Military jails and prisons
Abu Ghraib prison where photographs were taken that have enraged the
Arab world and rocked US political and military leadership held 6,000
to 7,000 detainees at the time of the documented abuse. Today, it and other
sites in Iraq hold more than 8,000 prisoners, US and coalition officials said.
They range from those believed to have played key roles in the insurgency
to some who are held on suspicion of petty crimes.
Until the current scandal cast some hazy light, little has been publicly known
about the Iraqi detention sites, their locations and who was being held there.
That has been a source of continuing frustration for international monitoring
groups such as New York-based Human Rights Watch, which has repeatedly sought
to visit the facilities. Even the military's investigative report on abuses
at Abu Ghraib remains classified, despite having become public through leaks.

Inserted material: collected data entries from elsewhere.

-- ==== Sys2Proof/Machine/Engines.lean ====
section
/-! DEFINITION. Executions: firings and run queues (R131, R145, R146), dispatch, leapfrog, the advance from stage to stage,
release and cut (R112, R113, R130, R147 to R150), SLOW (R161) and engine breakpoints (R487). -/

namespace Sys2Proof.Machine

/-! ## Run queues -/

/-- The keys of R145: priority, absolute deadline on the corrected clock (R94), firing order. `a` is taken before `b`. -/
def Exec.precedes (a b : Exec) : Bool :=
  let key := fun (e : Exec) =>
    let h := e.card.header
    (7 - hPriority h, e.firing.at_ + us (hDeadline h), e.firing.order)
  let (p, d, o) := key a
  let (q, f, r) := key b
  decide (p < q) || (p == q && (decide (d < f) || (d == f && decide (o < r))))

/-- The run queue of a cluster. -/
def Ctrl.queue (c : Ctrl) (k : Nat) : List Exec := tget [] c.sched.queues k
def Ctrl.setQueue (c : Ctrl) (k : Nat) (q : List Exec) : Ctrl :=
  let m := tget {} c.sched.meas k
  { c with sched := { c.sched with
      queues := tset [] c.sched.queues k q, meas := tset {} c.sched.meas k { m with peak := max m.peak q.length } } }

/-- An entry put into its cluster's queue; a continuation goes ahead of entries of equal keys (R147). -/
def Ctrl.enqueue (c : Ctrl) (e : Exec) (front : Bool) : Ctrl :=
  let q := c.queue e.home
  let ahead := fun f => if front then f.precedes e else !e.precedes f
  c.setQueue e.home (q.takeWhile ahead ++ [e] ++ q.dropWhile ahead)

/-- The execution of a firing, with the duty's latch and stage state as they stand. -/
def Ctrl.newExec (c : Ctrl) (n : Nat) (f : Firing) : Exec :=
  let d := c.duty n
  let k := (c.place n).cluster
  { duty := n, firing := f, forced := d.forced, stages := d.stage, home := k, cluster := k, card := d }

/-- The duty is being copied to another cluster (R156). -/
def Ctrl.isMigrating (c : Ctrl) (n : Nat) : Bool := tget 0 c.sched.migrating n != 0

/-- A firing of a running duty: an execution, a waiting firing, or an overrun (R131, R146, R156). While a handover pauses the
controller no execution begins, and the firing waits (R392; DESIGN CHOICE, log entry 31). -/
def Ctrl.fire (c : Ctrl) (n : Nat) (f0 : Firing) : Ctrl :=
  let f := { f0 with order := c.sched.firings, image := c.image }
  let c1 := { c with sched := { c.sched with firings := c.sched.firings + 1 } }
  let d := c.duty n
  if d.drain then c
  else if !d.busy && !c.isMigrating n && !c.pausing then (c1.setDuty n { d with busy := true }).enqueue (c1.newExec n f) false
  else if d.waiting.isNone then c1.setDuty n { d with waiting := some f }
  else c1.setDuty n { d with overruns := satAt 65535 (d.overruns + 1) }

/-- The waiting firing enters the queue, or the duty is free (R146). -/
def Ctrl.nextFiring (c : Ctrl) (n : Nat) : Ctrl :=
  let d := c.duty n
  match d.waiting with
  | some f =>
    if c.pausing then c.setDuty n { d with busy := false }
    else
      let c1 := c.setDuty n { d with waiting := none, busy := true }
      c1.enqueue (c1.newExec n f) false
  | none => c.setDuty n { d with busy := false }

/-- A pause that ends without a handover: the waiting firings enter their queues. -/
def Ctrl.unpause (c : Ctrl) : Ctrl :=
  let c1 := { c with pausing := false }
  (c.runningDuties.filter fun p => !p.2.busy && p.2.waiting.isSome && !c.isMigrating p.1).foldl
    (fun c p => c.nextFiring p.1) c1

/-! ## Publications and the summary word (R124, R125) -/

/-- `SEQ` of R125: the field's reset value 0xF until the duty's SEQUENCE stage enters step 0. -/
def SeqSt.code (q : SeqSt) : Nat := if q.started then q.step else 15

/-- `SEQ` of a duty (R125, R136). -/
def seqCode (d : Duty) (st : StageSt) : Nat := if d.holds sSequence then st.seq.code else 15

/-- The summary word of an execution. -/
def summaryWord (knot : Nat) (d : Duty) (e : Exec) (late : Bool) : Word :=
  mkw [(127, 116, e.duty), (115, 112, knot), (111, 111, b2n e.T), (110, 110, b2n late), (109, 109, b2n e.firing.skipped),
    (108, 108, b2n e.firing.flywheel), (107, 107, b2n e.forced), (103, 100, seqCode d e.stages), (99, 96, e.firing.point),
    (95, 64, e.firing.mtime.toNat), (63, 0, e.V.toNat)]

Far better known has been the Defense Department's facility at Guantanamo
Bay. The open-air camps there house about 600 detainees, flown in from around
the world over the past two years. Secrecy there remains tight, with detainees
and most of the facilities off-limits to visitors.
The US Supreme Court is deciding whether detainees held there, whom the Pentagon
has declared "enemy combatants" in the war against terrorism, should
have access to US courts.
Last week, the US military acknowledged that two Guantanamo Bay guards had
been disciplined in connection with use of excessive force against detainees.

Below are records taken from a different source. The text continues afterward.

/-- ENGINE_BREAKPOINT_HIT: an engine about to begin a stage with an armed breakpoint halts (R487). -/
def execEngineBreakpointHit (engine : Nat) (s : State) : Host.Outcome State Fault Refusal :=
  .next (s.onActive fun x c =>
    match c.stageOn engine with
    | none => s
    | some (e, _) =>
      let g := c.engine engine
      if c.breaksAt e && !g.halted && !g.pass then s.setCtrl x (c.setEngine engine { g with halted := true }) else s)

/-- ENGINE_STEP: a halted engine runs one stage and halts again before the next; after the last the execution is released
and the engine is free (R487). -/
def execEngineStep (engine : Nat) (s : State) : Host.Outcome State Fault Refusal :=
  .next (s.onActive fun x c =>
    match c.stageOn engine with
    | none => s
    | some (e, w) =>
      if (c.engine engine).halted then
        let s1 := (s.setCtrl x (c.setEngine engine { c.engine engine with slow := false })).advance x engine e w
        s1.modCtrl x fun d =>
          let g := d.engine engine
          d.setEngine engine { g with slow := (c.engine engine).slow, halted := g.run.isSome }
      else s)

end Sys2Proof.Machine
end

And US defense officials confirmed the existence of a list of approved interrogation
techniques, dating to April 2003, that included reversing sleep patterns,
exposing prisoners to hot and cold, and "sensory assault," including
use of bright lights and loud music.
The treatment of prisoners in Afghanistan has received less public attention.
The US military holds 300 or so people at Bagram, north of the capital of
Kabul, and in Kandahar, Jalalabad and Asadabad. Human Rights Watch estimates
that at least 700 people had been released from those sites, most of them
held a few weeks or less. Special Forces units also have holding centers at
their firebases, including at Gardez and Khost.
In December 2002, two Afghans died in US custody in Afghanistan. The US military
classified both as homicides. Another Afghan died in June 2003 at a detention
site near Asadabad.
"Afghans detained at Bagram airbase in 2002 have described being held
in detention for weeks, continuously shackled, intentionally kept awake for
extended periods of time, and forced to kneel or stand in painful positions
for extended periods," according to a report in March by Human Rights
Watch. "Some say they were kicked and beaten when arrested, or later
as part of efforts to keep them awake. Some say they were doused with freezing
water in the winter."
CIA detention
Before the US military was imprisoning and interrogating people in Afghanistan
and Iraq, the CIA was scooping up suspected al Qaeda leaders in such far-off
places as Pakistan, Yemen and Sudan. Today, the CIA probably holds two to
three dozen captives around the world, according to knowledgeable current
and former officials. Among them are al Qaeda leaders Khalid Sheik Mohammed
and Ramzi Binalshibh in Pakistan and Abu Zubaida. The CIA is also in charge
of interrogating Saddam Hussein, who is believed to be in Baghdad.
The location of CIA interrogation centers is so sensitive that even the four
leaders of the House and Senate intelligence committees, who are briefed on
all covert operations, do not know them, congressional sources said. These
members are given periodic reports about the captives, but several members
said they do not receive information about conditions under which prisoners
are held, and members have not insisted on this information. The CIA has told
Congress that it does not engage in torture as a tactic of interrogation.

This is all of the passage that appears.